(PROVIDED MATERIAL)
● ● ● ●

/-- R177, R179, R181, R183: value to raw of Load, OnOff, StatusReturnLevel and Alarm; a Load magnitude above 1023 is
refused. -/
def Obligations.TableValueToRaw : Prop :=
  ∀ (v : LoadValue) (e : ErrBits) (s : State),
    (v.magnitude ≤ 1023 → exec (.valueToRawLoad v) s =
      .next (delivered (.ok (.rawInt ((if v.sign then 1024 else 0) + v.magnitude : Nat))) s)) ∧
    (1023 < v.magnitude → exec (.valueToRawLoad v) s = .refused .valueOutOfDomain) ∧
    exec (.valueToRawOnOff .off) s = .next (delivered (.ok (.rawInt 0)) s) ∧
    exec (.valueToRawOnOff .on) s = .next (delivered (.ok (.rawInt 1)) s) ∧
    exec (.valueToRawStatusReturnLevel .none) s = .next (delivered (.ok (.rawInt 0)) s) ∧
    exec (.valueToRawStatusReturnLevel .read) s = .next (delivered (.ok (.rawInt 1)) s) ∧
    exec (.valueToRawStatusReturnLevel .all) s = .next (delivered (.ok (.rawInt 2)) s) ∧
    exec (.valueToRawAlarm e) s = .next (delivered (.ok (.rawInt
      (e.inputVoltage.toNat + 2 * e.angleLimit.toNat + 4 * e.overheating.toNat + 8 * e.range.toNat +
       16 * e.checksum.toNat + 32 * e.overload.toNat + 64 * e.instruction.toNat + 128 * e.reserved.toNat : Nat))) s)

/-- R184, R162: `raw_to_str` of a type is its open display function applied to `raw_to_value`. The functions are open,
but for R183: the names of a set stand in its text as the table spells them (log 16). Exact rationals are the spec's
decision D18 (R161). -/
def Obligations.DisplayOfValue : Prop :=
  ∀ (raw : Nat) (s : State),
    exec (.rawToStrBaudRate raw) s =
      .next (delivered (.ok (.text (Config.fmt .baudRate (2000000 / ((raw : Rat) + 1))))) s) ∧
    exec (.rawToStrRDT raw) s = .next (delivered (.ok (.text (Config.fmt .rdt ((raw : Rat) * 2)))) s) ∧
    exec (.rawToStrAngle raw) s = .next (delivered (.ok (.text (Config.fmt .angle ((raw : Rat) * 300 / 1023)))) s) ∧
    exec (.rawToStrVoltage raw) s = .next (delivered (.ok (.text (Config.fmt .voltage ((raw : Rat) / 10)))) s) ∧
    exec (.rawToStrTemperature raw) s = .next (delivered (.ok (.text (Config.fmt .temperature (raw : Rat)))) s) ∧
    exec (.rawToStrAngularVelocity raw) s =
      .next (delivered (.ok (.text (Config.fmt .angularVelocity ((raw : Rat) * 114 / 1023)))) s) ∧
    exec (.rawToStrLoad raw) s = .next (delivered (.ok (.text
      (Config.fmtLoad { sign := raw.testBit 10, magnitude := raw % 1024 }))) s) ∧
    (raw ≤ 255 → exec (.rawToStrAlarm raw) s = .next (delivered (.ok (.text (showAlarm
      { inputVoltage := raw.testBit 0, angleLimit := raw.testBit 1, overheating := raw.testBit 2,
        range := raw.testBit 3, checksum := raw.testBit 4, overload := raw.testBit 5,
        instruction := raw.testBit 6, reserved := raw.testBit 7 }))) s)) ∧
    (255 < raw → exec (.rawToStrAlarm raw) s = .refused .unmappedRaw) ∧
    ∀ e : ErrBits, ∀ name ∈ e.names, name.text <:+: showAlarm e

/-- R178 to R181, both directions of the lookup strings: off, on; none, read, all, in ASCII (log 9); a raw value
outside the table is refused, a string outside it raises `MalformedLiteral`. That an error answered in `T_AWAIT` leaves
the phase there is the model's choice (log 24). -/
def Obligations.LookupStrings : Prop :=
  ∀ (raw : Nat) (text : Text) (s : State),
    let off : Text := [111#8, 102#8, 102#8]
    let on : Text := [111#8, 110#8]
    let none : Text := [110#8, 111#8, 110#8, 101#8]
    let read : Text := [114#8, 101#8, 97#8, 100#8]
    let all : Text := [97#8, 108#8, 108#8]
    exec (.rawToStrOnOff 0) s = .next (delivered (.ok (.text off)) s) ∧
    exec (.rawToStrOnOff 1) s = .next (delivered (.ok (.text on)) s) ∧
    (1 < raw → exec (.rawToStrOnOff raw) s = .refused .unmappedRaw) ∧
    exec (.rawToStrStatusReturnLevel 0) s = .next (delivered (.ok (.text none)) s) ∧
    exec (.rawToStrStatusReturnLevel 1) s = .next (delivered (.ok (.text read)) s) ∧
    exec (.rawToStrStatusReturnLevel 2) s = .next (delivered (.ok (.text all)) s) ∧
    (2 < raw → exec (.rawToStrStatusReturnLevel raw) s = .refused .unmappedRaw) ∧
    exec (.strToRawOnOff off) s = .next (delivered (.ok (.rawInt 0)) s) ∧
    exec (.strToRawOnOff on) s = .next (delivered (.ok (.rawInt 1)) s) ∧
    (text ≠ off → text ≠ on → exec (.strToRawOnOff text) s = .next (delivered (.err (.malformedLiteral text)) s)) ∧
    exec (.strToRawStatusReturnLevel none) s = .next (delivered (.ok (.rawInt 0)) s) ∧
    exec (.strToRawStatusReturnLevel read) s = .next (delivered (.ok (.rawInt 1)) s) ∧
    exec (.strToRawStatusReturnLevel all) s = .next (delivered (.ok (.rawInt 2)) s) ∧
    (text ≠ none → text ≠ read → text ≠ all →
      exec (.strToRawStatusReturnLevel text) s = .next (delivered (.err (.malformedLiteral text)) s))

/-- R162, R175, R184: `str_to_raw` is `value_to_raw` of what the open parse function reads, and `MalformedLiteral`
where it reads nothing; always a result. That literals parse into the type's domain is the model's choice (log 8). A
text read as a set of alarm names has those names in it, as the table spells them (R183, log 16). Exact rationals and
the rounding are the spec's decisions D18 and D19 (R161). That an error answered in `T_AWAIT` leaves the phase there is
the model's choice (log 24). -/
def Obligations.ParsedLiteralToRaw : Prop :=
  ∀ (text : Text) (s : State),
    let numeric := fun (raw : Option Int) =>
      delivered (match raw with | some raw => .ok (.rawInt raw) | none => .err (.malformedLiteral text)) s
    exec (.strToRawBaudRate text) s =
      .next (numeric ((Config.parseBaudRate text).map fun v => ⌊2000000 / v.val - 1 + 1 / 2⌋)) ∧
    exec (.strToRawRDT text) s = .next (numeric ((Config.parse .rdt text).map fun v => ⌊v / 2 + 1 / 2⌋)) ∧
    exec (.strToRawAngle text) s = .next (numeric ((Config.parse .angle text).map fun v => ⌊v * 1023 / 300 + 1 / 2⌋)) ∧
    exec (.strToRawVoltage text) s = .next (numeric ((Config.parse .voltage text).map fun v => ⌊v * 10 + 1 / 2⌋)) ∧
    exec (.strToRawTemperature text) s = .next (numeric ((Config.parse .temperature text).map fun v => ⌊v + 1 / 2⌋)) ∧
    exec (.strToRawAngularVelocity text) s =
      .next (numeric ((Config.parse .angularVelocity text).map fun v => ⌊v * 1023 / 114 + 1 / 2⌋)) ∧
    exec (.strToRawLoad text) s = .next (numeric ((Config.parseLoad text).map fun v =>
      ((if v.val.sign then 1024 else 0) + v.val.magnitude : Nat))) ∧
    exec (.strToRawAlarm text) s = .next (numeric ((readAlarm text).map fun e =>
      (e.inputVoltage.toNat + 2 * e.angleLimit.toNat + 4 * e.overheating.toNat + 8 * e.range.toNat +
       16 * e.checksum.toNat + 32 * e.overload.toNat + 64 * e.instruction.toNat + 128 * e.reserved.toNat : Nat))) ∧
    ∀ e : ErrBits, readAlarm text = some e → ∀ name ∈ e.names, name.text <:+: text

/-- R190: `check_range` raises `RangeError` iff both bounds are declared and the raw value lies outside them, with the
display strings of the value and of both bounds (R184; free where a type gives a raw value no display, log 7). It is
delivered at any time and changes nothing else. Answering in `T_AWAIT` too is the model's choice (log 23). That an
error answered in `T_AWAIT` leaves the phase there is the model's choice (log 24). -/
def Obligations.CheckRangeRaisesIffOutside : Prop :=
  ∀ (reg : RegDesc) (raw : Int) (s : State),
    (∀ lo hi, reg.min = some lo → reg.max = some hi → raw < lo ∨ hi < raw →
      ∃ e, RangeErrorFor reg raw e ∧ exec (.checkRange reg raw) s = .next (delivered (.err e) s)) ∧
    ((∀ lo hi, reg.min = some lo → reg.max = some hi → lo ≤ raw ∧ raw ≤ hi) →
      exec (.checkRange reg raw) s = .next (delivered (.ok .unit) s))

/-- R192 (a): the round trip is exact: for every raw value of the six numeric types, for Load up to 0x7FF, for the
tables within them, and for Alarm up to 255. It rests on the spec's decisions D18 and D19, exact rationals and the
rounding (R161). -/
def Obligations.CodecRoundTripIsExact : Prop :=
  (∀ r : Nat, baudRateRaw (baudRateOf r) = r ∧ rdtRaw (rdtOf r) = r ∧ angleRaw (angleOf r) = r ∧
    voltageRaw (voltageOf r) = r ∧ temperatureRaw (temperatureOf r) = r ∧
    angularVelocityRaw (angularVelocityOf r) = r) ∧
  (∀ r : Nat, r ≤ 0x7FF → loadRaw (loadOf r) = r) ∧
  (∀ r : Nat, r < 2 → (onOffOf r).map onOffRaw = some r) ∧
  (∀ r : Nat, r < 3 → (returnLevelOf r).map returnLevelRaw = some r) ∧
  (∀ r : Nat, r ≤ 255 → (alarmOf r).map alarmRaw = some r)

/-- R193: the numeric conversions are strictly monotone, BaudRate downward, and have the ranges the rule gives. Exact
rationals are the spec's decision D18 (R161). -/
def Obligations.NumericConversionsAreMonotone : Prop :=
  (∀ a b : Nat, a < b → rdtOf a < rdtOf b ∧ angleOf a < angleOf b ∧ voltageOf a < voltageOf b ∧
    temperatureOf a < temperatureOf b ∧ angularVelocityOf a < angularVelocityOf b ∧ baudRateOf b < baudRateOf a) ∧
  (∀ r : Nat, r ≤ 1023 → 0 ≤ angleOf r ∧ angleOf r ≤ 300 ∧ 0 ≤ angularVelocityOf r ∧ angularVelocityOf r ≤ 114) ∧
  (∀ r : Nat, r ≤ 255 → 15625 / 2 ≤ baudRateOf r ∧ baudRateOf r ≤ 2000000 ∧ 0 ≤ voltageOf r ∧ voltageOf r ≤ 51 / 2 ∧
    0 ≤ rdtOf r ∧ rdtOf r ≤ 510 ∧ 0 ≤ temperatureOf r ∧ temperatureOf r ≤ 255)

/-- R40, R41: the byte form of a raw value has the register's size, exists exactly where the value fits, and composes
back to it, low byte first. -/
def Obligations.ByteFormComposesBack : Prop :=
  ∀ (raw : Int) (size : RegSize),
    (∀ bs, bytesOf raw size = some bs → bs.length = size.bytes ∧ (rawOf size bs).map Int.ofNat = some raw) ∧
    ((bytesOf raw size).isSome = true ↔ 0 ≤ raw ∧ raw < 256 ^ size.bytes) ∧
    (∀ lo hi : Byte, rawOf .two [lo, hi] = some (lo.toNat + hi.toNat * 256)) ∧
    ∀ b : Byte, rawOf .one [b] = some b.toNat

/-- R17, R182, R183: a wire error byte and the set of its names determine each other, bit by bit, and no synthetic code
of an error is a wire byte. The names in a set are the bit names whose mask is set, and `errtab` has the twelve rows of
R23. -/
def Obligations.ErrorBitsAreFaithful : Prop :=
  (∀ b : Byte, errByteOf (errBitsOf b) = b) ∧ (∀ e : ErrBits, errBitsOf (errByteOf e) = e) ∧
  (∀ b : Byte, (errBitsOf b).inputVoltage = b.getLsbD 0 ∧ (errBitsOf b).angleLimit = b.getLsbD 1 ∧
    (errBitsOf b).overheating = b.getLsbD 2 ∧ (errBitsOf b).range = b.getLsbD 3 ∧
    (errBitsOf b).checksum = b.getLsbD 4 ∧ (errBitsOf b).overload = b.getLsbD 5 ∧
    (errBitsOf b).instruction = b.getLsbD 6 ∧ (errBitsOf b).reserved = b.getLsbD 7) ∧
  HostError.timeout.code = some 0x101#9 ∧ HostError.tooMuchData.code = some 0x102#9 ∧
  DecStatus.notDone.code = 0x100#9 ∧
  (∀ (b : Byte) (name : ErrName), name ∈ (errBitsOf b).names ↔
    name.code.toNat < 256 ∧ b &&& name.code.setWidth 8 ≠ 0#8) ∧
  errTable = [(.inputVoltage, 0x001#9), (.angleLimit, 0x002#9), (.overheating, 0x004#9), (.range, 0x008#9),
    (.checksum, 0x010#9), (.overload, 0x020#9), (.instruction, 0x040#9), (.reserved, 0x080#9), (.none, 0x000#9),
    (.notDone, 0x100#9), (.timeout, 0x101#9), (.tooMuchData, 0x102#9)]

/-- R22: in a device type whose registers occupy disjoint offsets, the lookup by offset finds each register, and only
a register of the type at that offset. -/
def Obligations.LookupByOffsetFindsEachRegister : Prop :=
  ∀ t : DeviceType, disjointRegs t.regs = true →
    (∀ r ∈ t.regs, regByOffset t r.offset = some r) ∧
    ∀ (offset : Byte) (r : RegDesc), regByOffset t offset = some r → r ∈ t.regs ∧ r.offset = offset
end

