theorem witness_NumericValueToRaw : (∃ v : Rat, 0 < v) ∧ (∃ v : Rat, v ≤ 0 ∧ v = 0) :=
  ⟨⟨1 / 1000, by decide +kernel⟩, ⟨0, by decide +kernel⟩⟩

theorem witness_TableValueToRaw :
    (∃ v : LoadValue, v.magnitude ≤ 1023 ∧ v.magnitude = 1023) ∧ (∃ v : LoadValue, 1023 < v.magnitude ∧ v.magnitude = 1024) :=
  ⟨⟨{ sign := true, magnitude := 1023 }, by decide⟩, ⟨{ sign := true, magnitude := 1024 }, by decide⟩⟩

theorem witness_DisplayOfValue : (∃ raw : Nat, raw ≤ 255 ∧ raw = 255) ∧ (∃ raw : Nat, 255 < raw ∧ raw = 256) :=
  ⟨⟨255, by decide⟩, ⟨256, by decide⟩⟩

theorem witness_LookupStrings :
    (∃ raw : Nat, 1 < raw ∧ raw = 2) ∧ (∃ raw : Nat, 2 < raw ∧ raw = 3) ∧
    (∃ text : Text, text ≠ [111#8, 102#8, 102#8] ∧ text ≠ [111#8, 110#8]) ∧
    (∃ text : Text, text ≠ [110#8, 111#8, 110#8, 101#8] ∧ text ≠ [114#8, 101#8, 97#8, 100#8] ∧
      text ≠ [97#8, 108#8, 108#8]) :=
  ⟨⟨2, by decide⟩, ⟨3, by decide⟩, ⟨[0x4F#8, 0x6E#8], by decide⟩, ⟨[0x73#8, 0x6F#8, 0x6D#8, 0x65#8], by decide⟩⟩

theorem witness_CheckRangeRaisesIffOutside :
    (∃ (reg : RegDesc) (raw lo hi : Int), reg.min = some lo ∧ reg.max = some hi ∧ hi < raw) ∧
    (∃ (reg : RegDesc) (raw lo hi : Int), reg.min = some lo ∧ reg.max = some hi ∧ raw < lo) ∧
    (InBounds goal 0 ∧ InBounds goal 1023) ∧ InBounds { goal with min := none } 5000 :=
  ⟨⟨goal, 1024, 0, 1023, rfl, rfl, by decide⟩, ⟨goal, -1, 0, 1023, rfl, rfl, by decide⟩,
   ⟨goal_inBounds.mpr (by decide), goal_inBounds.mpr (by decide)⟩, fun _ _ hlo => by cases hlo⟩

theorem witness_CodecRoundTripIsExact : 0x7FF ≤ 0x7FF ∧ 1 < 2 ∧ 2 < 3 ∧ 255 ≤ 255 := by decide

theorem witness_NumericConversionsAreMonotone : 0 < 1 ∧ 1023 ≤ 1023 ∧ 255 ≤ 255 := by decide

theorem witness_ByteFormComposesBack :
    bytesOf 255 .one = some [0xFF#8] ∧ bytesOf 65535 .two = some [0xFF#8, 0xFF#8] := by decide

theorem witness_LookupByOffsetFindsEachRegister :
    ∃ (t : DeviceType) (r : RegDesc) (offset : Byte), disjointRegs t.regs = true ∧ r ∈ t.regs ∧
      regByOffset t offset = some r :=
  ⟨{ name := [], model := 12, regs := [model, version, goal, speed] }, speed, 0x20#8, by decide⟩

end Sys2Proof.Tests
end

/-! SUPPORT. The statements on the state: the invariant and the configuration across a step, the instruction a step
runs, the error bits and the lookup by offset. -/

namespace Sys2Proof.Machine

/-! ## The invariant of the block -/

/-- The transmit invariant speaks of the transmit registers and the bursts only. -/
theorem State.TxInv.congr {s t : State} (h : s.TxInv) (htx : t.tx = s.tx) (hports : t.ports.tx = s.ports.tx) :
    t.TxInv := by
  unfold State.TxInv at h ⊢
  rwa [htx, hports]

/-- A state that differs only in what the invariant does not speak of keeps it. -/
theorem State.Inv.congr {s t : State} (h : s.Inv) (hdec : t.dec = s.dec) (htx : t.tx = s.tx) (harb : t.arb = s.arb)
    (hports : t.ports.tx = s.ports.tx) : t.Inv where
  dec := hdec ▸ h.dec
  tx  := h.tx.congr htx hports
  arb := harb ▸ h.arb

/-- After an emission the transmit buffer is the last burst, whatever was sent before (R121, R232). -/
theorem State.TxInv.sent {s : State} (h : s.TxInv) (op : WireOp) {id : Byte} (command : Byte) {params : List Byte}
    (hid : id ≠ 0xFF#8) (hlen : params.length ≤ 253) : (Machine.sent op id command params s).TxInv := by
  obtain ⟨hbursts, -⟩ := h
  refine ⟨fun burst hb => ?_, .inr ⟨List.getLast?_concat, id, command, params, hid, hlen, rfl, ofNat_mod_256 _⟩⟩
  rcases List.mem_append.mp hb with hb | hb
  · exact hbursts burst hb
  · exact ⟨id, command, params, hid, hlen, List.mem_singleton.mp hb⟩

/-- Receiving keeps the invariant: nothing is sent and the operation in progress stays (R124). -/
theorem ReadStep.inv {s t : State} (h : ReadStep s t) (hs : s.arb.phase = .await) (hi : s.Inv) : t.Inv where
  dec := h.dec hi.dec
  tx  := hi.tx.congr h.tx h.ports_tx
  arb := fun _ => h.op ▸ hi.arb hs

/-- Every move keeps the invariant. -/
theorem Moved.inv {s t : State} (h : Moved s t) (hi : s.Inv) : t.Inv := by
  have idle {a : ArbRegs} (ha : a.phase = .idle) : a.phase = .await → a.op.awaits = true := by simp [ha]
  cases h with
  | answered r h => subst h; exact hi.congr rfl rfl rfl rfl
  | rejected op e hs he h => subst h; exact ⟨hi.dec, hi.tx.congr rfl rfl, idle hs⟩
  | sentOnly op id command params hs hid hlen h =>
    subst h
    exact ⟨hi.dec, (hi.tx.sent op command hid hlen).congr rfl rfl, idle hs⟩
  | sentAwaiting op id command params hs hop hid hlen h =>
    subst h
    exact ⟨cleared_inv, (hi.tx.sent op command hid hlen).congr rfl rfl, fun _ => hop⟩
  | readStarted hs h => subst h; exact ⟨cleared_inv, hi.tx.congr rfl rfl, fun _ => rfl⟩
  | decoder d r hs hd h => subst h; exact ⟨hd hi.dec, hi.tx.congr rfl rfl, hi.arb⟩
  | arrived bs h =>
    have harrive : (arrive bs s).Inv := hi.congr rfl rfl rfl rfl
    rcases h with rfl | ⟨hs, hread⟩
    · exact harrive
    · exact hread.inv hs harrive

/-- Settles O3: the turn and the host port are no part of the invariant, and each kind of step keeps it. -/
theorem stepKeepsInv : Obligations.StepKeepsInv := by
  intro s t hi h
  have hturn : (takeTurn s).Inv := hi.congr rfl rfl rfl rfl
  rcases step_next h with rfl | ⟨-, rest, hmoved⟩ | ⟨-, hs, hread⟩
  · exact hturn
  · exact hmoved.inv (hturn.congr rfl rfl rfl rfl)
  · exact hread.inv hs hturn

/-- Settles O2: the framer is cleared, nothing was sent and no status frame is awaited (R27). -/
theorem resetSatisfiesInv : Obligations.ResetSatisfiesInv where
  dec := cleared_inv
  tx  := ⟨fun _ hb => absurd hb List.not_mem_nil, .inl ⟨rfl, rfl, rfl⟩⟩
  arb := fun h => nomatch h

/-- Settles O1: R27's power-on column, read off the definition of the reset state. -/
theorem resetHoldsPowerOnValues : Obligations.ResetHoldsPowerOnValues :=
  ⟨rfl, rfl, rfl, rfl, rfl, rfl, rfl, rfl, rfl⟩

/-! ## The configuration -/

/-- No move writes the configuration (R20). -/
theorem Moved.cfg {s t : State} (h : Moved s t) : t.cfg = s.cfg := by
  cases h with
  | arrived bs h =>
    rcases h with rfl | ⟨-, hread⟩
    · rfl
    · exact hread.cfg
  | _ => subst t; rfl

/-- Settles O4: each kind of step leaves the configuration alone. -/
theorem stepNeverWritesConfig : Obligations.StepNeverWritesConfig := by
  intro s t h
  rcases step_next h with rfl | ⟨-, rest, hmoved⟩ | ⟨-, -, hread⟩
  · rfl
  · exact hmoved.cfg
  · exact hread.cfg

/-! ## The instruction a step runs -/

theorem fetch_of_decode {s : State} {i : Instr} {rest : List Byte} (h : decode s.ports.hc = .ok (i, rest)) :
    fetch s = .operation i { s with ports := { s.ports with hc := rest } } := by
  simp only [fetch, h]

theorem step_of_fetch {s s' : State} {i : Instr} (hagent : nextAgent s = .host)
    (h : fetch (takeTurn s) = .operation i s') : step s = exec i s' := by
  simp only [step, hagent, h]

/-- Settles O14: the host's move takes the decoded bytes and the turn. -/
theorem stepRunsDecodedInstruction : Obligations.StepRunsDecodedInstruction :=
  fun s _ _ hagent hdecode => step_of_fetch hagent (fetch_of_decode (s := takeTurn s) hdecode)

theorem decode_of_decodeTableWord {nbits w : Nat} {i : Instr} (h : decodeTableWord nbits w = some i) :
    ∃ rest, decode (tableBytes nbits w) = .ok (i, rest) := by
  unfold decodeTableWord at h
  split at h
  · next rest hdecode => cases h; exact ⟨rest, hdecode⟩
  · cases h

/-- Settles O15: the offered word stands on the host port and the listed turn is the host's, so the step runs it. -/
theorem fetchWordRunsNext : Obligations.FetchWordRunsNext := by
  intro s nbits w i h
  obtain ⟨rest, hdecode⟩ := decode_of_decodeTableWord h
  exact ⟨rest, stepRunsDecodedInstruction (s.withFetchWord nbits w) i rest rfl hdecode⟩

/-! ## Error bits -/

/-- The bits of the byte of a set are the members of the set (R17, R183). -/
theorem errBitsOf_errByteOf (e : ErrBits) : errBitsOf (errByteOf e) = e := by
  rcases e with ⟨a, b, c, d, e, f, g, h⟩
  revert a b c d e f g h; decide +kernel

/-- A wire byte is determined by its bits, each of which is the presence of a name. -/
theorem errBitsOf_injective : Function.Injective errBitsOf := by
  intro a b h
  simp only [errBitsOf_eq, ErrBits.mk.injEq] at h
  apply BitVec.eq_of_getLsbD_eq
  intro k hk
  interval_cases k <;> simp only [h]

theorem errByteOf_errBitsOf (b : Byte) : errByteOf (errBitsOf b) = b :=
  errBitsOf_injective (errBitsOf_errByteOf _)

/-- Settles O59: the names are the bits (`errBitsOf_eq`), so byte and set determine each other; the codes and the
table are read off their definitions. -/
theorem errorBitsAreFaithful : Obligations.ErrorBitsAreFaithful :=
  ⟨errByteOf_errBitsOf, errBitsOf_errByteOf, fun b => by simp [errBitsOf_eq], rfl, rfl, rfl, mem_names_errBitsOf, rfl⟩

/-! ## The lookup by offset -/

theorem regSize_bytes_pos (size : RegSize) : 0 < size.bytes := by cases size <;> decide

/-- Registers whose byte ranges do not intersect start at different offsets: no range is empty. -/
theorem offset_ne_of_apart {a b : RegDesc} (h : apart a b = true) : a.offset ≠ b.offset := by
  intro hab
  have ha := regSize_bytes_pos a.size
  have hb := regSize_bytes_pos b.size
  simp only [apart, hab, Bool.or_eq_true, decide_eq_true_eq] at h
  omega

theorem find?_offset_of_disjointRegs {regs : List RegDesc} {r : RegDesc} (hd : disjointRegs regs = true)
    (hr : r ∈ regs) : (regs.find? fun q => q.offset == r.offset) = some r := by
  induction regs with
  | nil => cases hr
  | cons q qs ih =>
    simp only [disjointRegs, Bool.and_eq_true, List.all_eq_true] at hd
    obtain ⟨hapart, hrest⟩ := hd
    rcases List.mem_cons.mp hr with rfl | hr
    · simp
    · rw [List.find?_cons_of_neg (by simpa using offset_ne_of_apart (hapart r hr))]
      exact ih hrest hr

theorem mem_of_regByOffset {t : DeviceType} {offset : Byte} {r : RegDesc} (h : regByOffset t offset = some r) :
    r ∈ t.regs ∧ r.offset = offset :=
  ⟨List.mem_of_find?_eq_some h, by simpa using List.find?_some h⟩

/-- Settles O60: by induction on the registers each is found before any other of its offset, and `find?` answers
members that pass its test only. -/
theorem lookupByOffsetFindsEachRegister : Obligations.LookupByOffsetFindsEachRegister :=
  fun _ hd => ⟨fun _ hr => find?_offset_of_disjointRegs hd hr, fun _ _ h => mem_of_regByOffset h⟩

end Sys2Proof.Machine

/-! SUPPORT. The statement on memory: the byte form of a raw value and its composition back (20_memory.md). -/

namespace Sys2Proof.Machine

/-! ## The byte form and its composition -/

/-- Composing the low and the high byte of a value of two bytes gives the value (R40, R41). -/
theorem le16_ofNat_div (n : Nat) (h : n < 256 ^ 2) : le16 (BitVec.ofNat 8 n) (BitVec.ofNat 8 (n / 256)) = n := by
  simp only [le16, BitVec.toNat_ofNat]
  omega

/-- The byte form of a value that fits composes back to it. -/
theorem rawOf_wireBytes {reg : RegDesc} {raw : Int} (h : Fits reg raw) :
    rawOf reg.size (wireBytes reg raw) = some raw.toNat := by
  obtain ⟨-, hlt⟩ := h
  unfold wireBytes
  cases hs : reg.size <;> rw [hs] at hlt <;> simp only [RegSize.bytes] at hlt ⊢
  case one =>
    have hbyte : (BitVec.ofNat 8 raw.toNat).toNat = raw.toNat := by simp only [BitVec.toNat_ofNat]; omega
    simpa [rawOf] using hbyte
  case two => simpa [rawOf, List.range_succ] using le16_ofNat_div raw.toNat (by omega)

● ● ● ●

(PROBLEM TO WORK ON)
The expected answer is an exact copy of the lines above, beginning at the line with "exec (.valueToRawOnOff .on)" and ending at the line with "exec (.valueToRawStatusReturnLevel .read)", with both ends in.

(OUTPUT OF THE TASK)
    exec (.valueToRawOnOff .on) s = .next (delivered (.ok (.rawInt 1)) s) ∧
    exec (.valueToRawStatusReturnLevel .none) s = .next (delivered (.ok (.rawInt 0)) s) ∧
    exec (.valueToRawStatusReturnLevel .read) s = .next (delivered (.ok (.rawInt 1)) s) ∧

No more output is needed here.